EXTRACTED INFORMATION:
-- ==== Sys2Proof/Laws/Stores.lean ====
section
/-! SUPPORT. The laws of a command's stores: performed whole (`applyStores`) or in part (`State.stopStores`), they keep the
canonical form, leave every byte they do not cover alone, and give a covered byte the value its stores agree on. -/

namespace Sys2Proof.Machine

/-- The store covers the address. -/
def Store.covers (st : Store) (a : Nat) : Prop := st.addr ≤ a ∧ a < st.addr + st.bytes.length

/-- Every store lies inside the memory space. -/
def storesInSpace (stores : List Store) : Prop := ∀ st ∈ stores, st.addr + st.bytes.length ≤ Config.addressSpace

theorem storesInSpace_cons {st : Store} {rest : List Store} :
    storesInSpace (st :: rest) ↔ st.addr + st.bytes.length ≤ Config.addressSpace ∧ storesInSpace rest := by
  simp [storesInSpace]

theorem applyStores_wf (stores : List Store) {m : Memory} (hm : m.wf = true) (h : storesInSpace stores) :
    (applyStores stores m).wf = true := by
  induction stores generalizing m with
  | nil => exact hm
  | cons st rest ih =>
    obtain ⟨h1, h2⟩ := storesInSpace_cons.1 h
    exact ih (Memory.wf_writeBytes _ hm h1) h2

theorem applyStores_read_other (stores : List Store) (m : Memory) {a : Nat} (h : ∀ st ∈ stores, ¬ st.covers a) :
    (applyStores stores m).read a = m.read a := by
  induction stores generalizing m with
  | nil => rfl
  | cons st rest ih =>
    have h0 := h st (by simp)
    rw [applyStores, ih _ fun s hs => h s (by simp [hs])]
    exact Memory.read_writeBytes_other _ _ (by unfold Store.covers at h0; omega)

/-- A byte on which all its stores agree holds that value after them, if it held it before or some store covers it. -/
theorem applyStores_read_agreed (stores : List Store) {m : Memory} (hm : m.wf = true) (hin : storesInSpace stores)
    {a : Nat} {b : Byte}
    (hagree : ∀ st ∈ stores, ∀ k (hk : k < st.bytes.length), st.addr + k = a → st.bytes[k] = b)
    (h : m.read a = b ∨ ∃ st ∈ stores, st.covers a) : (applyStores stores m).read a = b := by
  induction stores generalizing m with
  | nil =>
    rcases h with h | ⟨st, hst, -⟩
    · exact h
    · simp at hst
  | cons st rest ih =>
    obtain ⟨h1, h2⟩ := storesInSpace_cons.1 hin
    refine ih (Memory.wf_writeBytes _ hm h1) h2 (fun s hs => hagree s (by simp [hs])) ?_
    by_cases hc : st.covers a
    · obtain ⟨hle, hlt⟩ := hc
      obtain ⟨k, rfl⟩ := Nat.exists_eq_add_of_le hle
      left
      rw [Memory.read_writeBytes_get _ hm h1 (by omega)]
      exact hagree st (by simp) k (by omega) rfl
    · rcases h with h | ⟨s, hs, hcov⟩
      · left
        rw [Memory.read_writeBytes_other _ _ (by unfold Store.covers at hc; omega)]
        exact h
      · rcases List.mem_cons.1 hs with rfl | hs
        · exact absurd hcov hc
        · exact .inr ⟨s, hs, hcov⟩

theorem writeSome_wf (n : Nat) (bs : List Byte) {m : Memory} (hm : m.wf = true) {a : Nat}
    (ha : a + bs.length ≤ Config.addressSpace) : (writeSome n m a bs).wf = true := by
  induction bs generalizing m a with
  | nil => exact hm
  | cons v rest ih =>
    simp only [List.length_cons] at ha
    refine ih ?_ (by omega)
    split
    · exact Memory.wf_write hm (by omega) v
    · exact hm

theorem writeSome_read_other (n : Nat) (bs : List Byte) (m : Memory) {a b : Nat} (h : b < a ∨ a + bs.length ≤ b) :
    (writeSome n m a bs).read b = m.read b := by
  induction bs generalizing m a with
  | nil => rfl
  | cons v rest ih =>
    simp only [List.length_cons] at h
    rw [writeSome, ih _ (by omega)]
    split
    · exact Memory.read_write_other _ _ (by omega)
    · rfl

/-- A partly performed store gives each of its bytes its old or its new value. -/
theorem writeSome_read_get (n : Nat) (bs : List Byte) {m : Memory} (hm : m.wf = true) {a : Nat}
    (ha : a + bs.length ≤ Config.addressSpace) {k : Nat} (hk : k < bs.length) :
    (writeSome n m a bs).read (a + k) = m.read (a + k) ∨ (writeSome n m a bs).read (a + k) = bs[k] := by
  induction bs generalizing m a k with
  | nil => simp at hk
  | cons v rest ih =>
    simp only [List.length_cons] at ha hk
    cases k with
    | zero =>
      rw [writeSome, writeSome_read_other _ _ _ (by omega)]
      split
      · right; exact Memory.read_write_same hm a v
      · left; rfl
    | succ k =>
      have hw : (if Config.writePerformed n a then m.write a v else m).wf = true := by
        split
        · exact Memory.wf_write hm (by omega) v
        · exact hm
      have := ih hw (a := a + 1) (by omega) (k := k) (by omega)
      rw [show a + (k + 1) = a + 1 + k by omega, writeSome]
      rcases this with h | h
      · left
        rw [h]
        split
        · exact Memory.read_write_other _ _ (by omega)
        · rfl
      · right; simpa using h

/-- What a stop does to memory, store by store. -/
theorem stopStores_mem (s : State) (stores : List Store) :
    (s.stopStores stores).mem = State.stopStores.go s stores s.mem := rfl

theorem stopGo_wf (s : State) (stores : List Store) {m : Memory} (hm : m.wf = true) (h : storesInSpace stores) :
    (State.stopStores.go s stores m).wf = true := by
  induction stores generalizing m with
  | nil => exact hm
  | cons st rest ih =>
    obtain ⟨h1, h2⟩ := storesInSpace_cons.1 h
    refine ih ?_ h2
    split
    · exact hm
    · exact writeSome_wf _ _ hm h1

theorem stopGo_read_other (s : State) (stores : List Store) (m : Memory) {a : Nat}
    (h : ∀ st ∈ stores, ¬ st.covers a) : (State.stopStores.go s stores m).read a = m.read a := by
  induction stores generalizing m with
  | nil => rfl
  | cons st rest ih =>
    have h0 := h st (by simp)
    rw [State.stopStores.go, ih _ fun s hs => h s (by simp [hs])]
    split
    · rfl
    · exact writeSome_read_other _ _ _ (by unfold Store.covers at h0; omega)

/-- After a stop a byte on which its stores agree holds its old or its new value (60_exceptions.md R275). -/
theorem stopGo_read_agreed (s : State) (stores : List Store) {m : Memory} (hm : m.wf = true) (hin : storesInSpace stores)
    {a : Nat} {b : Byte}
    (hagree : ∀ st ∈ stores, ∀ k (hk : k < st.bytes.length), st.addr + k = a → st.bytes[k] = b) :
    (State.stopStores.go s stores m).read a = m.read a ∨ (State.stopStores.go s stores m).read a = b := by
  induction stores generalizing m with
  | nil => exact .inl rfl
  | cons st rest ih =>
    obtain ⟨h1, h2⟩ := storesInSpace_cons.1 hin
    have hstep : (if s.busErrorOn st.access then m else writeSome s.freeCount m st.addr st.bytes).read a = m.read a ∨
        (if s.busErrorOn st.access then m else writeSome s.freeCount m st.addr st.bytes).read a = b := by
      split
      · exact .inl rfl
      · by_cases hc : st.covers a
        · obtain ⟨hle, hlt⟩ := hc
          obtain ⟨k, rfl⟩ := Nat.exists_eq_add_of_le hle
          rw [← hagree st (by simp) k (by omega) rfl]
          exact writeSome_read_get _ _ hm h1 (by omega)
        · exact .inl (writeSome_read_other _ _ _ (by unfold Store.covers at hc; omega))
    have hw : (if s.busErrorOn st.access then m else writeSome s.freeCount m st.addr st.bytes).wf = true := by
      split
      · exact hm
      · exact writeSome_wf _ _ hm h1
    rw [State.stopStores.go]
    rcases ih hw h2 (fun s hs => hagree s (by simp [hs])) with h | h
    · rw [h]; exact hstep
    · exact .inr h

/-- A byte whose stores all get a bus error is left alone (60_exceptions.md R276). -/
theorem stopGo_read_failing (s : State) (stores : List Store) (m : Memory) {a : Nat}
    (h : ∀ st ∈ stores, st.covers a → s.busErrorOn st.access = true) :
    (State.stopStores.go s stores m).read a = m.read a := by
  induction stores generalizing m with
  | nil => rfl
  | cons st rest ih =>
    have h0 := h st (by simp)
    rw [State.stopStores.go, ih _ fun s hs => h s (by simp [hs])]
    split
    · rfl
    · rename_i hn
      exact writeSome_read_other _ _ _ (by
        by_contra hc
        exact hn (h0 (by unfold Store.covers; omega)))

/-- A stop keeps the canonical form. -/
theorem stopStores_wf (s : State) {stores : List Store} (hm : s.mem.wf = true) (h : storesInSpace stores) :
    (s.stopStores stores).mem.wf = true := stopGo_wf s stores hm h

end Sys2Proof.Machine
end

YOUR ASSIGNMENT: Working from the entries above, filter out every line that lacks "only" and copy what remains.

YOUR RESPONSE:
    simp only [List.length_cons] at ha
    simp only [List.length_cons] at h
    simp only [List.length_cons] at ha hk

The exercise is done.